Where it falls short:
- Security analysis less comprehensive than dedicated security tools
- Limited coverage of advanced attack scenarios
- Weak at compliance-specific scanning (GDPR, PCI-DSS)
- Not designed for M&A due diligence workflows
Pricing:
- Starter: $299/month for small teams
- Growth: $599/month for mid-sized teams
- Enterprise: Custom pricing
Best for: Post-acquisition code quality improvement and ongoing technical debt management. Less suitable for pre-acquisition security audits.
7. DeepSource
What it does well:
- AI-native architecture with fast scan times
- Automatically generates pull requests with security fixes
- Clean modern UI with clear prioritization
- Affordable pricing compared to legacy enterprise tools
- Good coverage of modern web frameworks (React, Next.js, Django)
Where it falls short:
- Younger product with smaller reference customer base
- Limited support for legacy or proprietary languages
- Less comprehensive compliance reporting than established competitors
- Auto-fix suggestions sometimes introduce new bugs
Pricing:
- Open-source: Free
- Starter: $30/developer/month
- Business: $60/developer/month
Best for: Modern SaaS acquisitions with standard tech stacks (Python, JavaScript, Go, Ruby). Good for teams that want automated fixing post-acquisition rather than just reporting.
8. Phoenix Shield
What it does well:
- Purpose-built for M&A technical due diligence
- Hybrid AI + expert validation model eliminates false positives
- 1-3 week turnaround from codebase access to final report
- Deal-focused reporting: business impact, remediation costs, risk prioritization
- Compliance-specific analysis for regulated industries (GDPR, PCI-DSS, HIPAA)
- Tailored pricing aligned with M&A budgets
Where it falls short:
- Not a self-service SaaS platform (requires engagement with Phoenix team)

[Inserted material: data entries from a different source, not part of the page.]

/-- The port answers: the module is up and its Ethernet is on (R389, R390). -/
def portUp (s : State) (r : HostReq) : Bool :=
  let x := modAt s r.m
  modUp s r.m && !x.fenced && decide (r.port < 4) && x.ports.getLsbD r.port

/-- A window allows the request (R380): bit `right` of RIGHTS. -/
def hostAllowed (s : State) (r : HostReq) (n right : Nat) : Bool :=
  (modAt s r.m).wins.any (fun w =>
    decide (w.2.base ≤ r.va.toNat) && decide (r.va.toNat + n ≤ w.2.base + w.2.len) && w.2.rkey = r.rkey &&
      w.2.rights.getLsbD right && w.2.ports.getLsbD r.port)

/-- A host's accesses use the global tag and no region key. -/
def hostWho (r : HostReq) : Who := ⟨⟨r.m, 0, 0⟩, none, 0, none, false, none, true, .host⟩

/-- What a host request answers: it is over, or it waits for a page, without fault (R380). -/
inductive HostRes where
  | over (s : State)
  | wait (s : State)

/-- A host atomic on an aligned 8-byte word (R379, R381). -/
def hostAtomic (s : State) (r : HostReq) (f : Nat → Option Nat) : HostRes :=
  match perfAtomic s (hostWho r) r.va 8 f true with
  | .ok s' x => .over (answerHost s' r (.value (BitVec.ofNat 64 x)))
  | .fail .poison => .over (answerHost s r (.value (BitVec.ofNat 64 (Config.freePick s.clk))))
  | .fail _ => .over (answerHost s r .nakAccess)
  | .absent p => .wait (askPage s p)
  | .wait => .wait s

/-- The bytes that a host request needs of a window, and the right to them (R379, R380). -/
def hostNeed (r : HostReq) (op : HostOp) : Nat × Nat :=
  match op with
  | .write data => (data.length, 1)
  | .read => (r.len, 0)
  | .swap .. | .add _ => (8, 2)

/-- An atomic has an aligned address (R381). -/
def hostAligned (r : HostReq) (op : HostOp) : Bool :=
  match op with
  | .write _ | .read => true
  | .swap .. | .add _ => r.va.toNat % 8 = 0

/-- What a host request that is not performed is answered (R379-R381). -/
def hostCheck (s : State) (r : HostReq) (op : HostOp) : Option HostAns :=
  if !portUp s r then some .timeout
  else if !hostAligned r op then some .nakInvalid
  else if !hostAllowed s r (hostNeed r op).1 (hostNeed r op).2 then some .nakAccess
  else none

/-- A host request is performed. What a read of an uncorrectable or poisoned line brings is not stated: free bytes (log 6). -/
def hostPerform (s : State) (r : HostReq) (op : HostOp) : HostRes :=
  match op with
  | .write data =>
    (match engWrite s (hostWho r) r.va data.length (ofBytes data) data.length with
     | .ok s' => .over (answerHost s' r .done)
     | .fail _ _ _ => .over (answerHost s r .nakAccess)
     | .hold s' => .wait (runHeld s s'))
  | .read =>
    (match engRead s (hostWho r) r.va r.len r.len with
     | .ok s' x false => .over (answerHost s' r (.data (bytesOf r.len x)))
     | .ok s' _ true => .over (answerHost s' r (.data ((List.range r.len).map (Config.freeByte s.clk))))
     | .fail _ _ _ => .over (answerHost s r .nakAccess)
     | .hold s' => .wait (runHeld s s'))
  | .swap cmp new => hostAtomic s r (fun old => if old = cmp.toNat then some new.toNat else none)
  | .add x => hostAtomic s r (fun old => some ((old + x.toNat) % 2 ^ 64))

/-- A host request is checked and performed, or answered without effect (R379-R381). -/
def hostRun (s : State) (r : HostReq) (op : HostOp) : HostRes :=
  match hostCheck s r op with
  | some a => .over (answerHost s r a)
  | none => hostPerform s r op

/-- Two requests of one queue pair (R381). -/
def samePair (a b : HostReq) : Bool := a.m = b.m && a.qp = b.qp

/-- The oldest requests of a queue pair that wait are tried again, in order; `n` bounds them (R381). -/
def hostDrain (s : State) (r : HostReq) (n : Nat) : State :=
  match n with
  | 0 => s
  | n + 1 =>
    match s.hostHeld.find? (fun q => samePair q.1 r) with
    | none => s
    | some q =>
      match hostRun s q.1 q.2 with
      | .wait s' => s'
      | .over s' => hostDrain { s' with hostHeld := s'.hostHeld.erase q } r n

/-- A host request arrives: it is performed after every earlier one of its queue pair (R219, R381). -/
def hostArrive (s : State) (r : HostReq) (op : HostOp) : Out_ :=
  let s := hostDrain s r s.hostHeld.length
  let keep := fun s : State => { s with hostHeld := s.hostHeld ++ [(r, op)] }
  if s.hostHeld.any (fun q => samePair q.1 r) then .next (keep s)
  else match hostRun s r op with
    | .over s' => .next s'
    | .wait s' => .next (keep s')

/-- RDMA_WRITE (R380, R381). -/
def execRdmaWrite (r : HostReq) (data : List Byte) (s : State) : Out_ := hostArrive s r (.write data)

/-- RDMA_READ (R380, R381). -/
def execRdmaRead (r : HostReq) (s : State) : Out_ := hostArrive s r .read

/-- COMPARE_SWAP (R381). -/
def execCompareSwap (r : HostReq) (cmp swap : Word) (s : State) : Out_ := hostArrive s r (.swap cmp swap)

/-- FETCH_ADD (R381). -/
def execFetchAdd (r : HostReq) (add : Word) (s : State) : Out_ := hostArrive s r (.add add)

/-- UNSUPPORTED_HOST_REQUEST (R379). -/
def execUnsupportedHostRequest (r : HostReq) (_kind : UnsupportedKind) (s : State) : Out_ :=
  .next (answerHost s r (if portUp s r then .nakInvalid else .timeout))

/-- HOST_WINDOW_WRITE (R380, R385): an entry that breaks the table is refused. -/
def execHostWindowWrite (m i : Nat) (e : HostWinArg) (s : State) : Out_ :=
  let b := e.base.toNat
  let legal := decide (i < 64) && b % 65536 = 0 && e.len % 65536 = 0 && regionOf b = some 2 &&
    decide (b + e.len ≤ 0x100000000000000) && e.rights.extractLsb' 3 5 = 0#5 && e.ports.extractLsb' 4 4 = 0#4
  let x := modAt s m
  .next (if modUp s m && legal then setMod s m { x with wins := tput x.wins i ⟨b, e.len, e.rkey, e.rights, e.ports⟩ } else s)

/-- HOST_CONNECTION_FAILURE (R382). -/
def execHostConnectionFailure (m id : Nat) (s : State) : Out_ :=
  .next (putBorrow s m m id true (fun l => { l with connected := false }))

end Sys2Proof.Machine
end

- Focused on one-time assessments, not continuous monitoring
- Best suited for mid-market and enterprise deals
Pricing:
- Pricing is tailored to each engagement and scoped to your needs
- Book a call for a quote based on codebase size and complexity
- Includes AI verification, patches, expert review, and executive reporting
Best for: Mid-market private equity firms, corporate development teams, and venture capital investors conducting technical due diligence on acquisition targets. Ideal when you need expert-validated findings within deal timelines without building internal security capability. Learn more about Phoenix Shield M&A services.
12-Point Evaluation Framework for AI Code Security Review Tools
When comparing tools for M&A due diligence, use this framework to assess fit:
1. Language & Framework Coverage Does the tool support the target's tech stack? Check for Python, JavaScript, Java, Go, PHP, Ruby, C#, and any legacy languages (Perl, COBOL) in older codebases.
2. Vulnerability Detection Breadth Does it cover OWASP Top 10, CWE Top 25, and industry-specific threats? Look for SQL injection, XSS, CSRF, authentication bypass, insecure deserialization, and business logic flaws.
3. False Positive Rate How many flagged issues are real vs noise? Tools with 40%+ false positive rates waste expert time validating non-issues. Target 15-25% or lower.
4. Dependency & License Analysis Can it identify vulnerable third-party libraries and licensing violations? GPL contamination in commercial software is a deal-killer.
5. Compliance Rule Coverage Does it encode GDPR, PCI-DSS, HIPAA, SOC 2, or ISO 27001 requirements as checkable rules? Regulated industries need compliance-specific reporting.
6. Scan Speed & Scalability How long to analyze 100K lines? 500K? 2M? M&A timelines are tight — scans taking weeks are non-starters.
7. Integration Complexity Is setup self-service or does it require professional services? Can non-technical deal teams run scans or does it need security engineers?
8. Reporting Quality Are findings actionable with remediation guidance, or just vulnerability lists? Deal teams need business impact context, not raw CVE numbers.
9. Expert Validation Option Does the tool offer human expert review to validate findings? Eliminating false positives before reaching M&A teams is critical.
10. Cost Structure Is pricing per-scan, per-user, per-repo, or fixed engagement? Hidden costs (professional services, training, premium support) add up fast.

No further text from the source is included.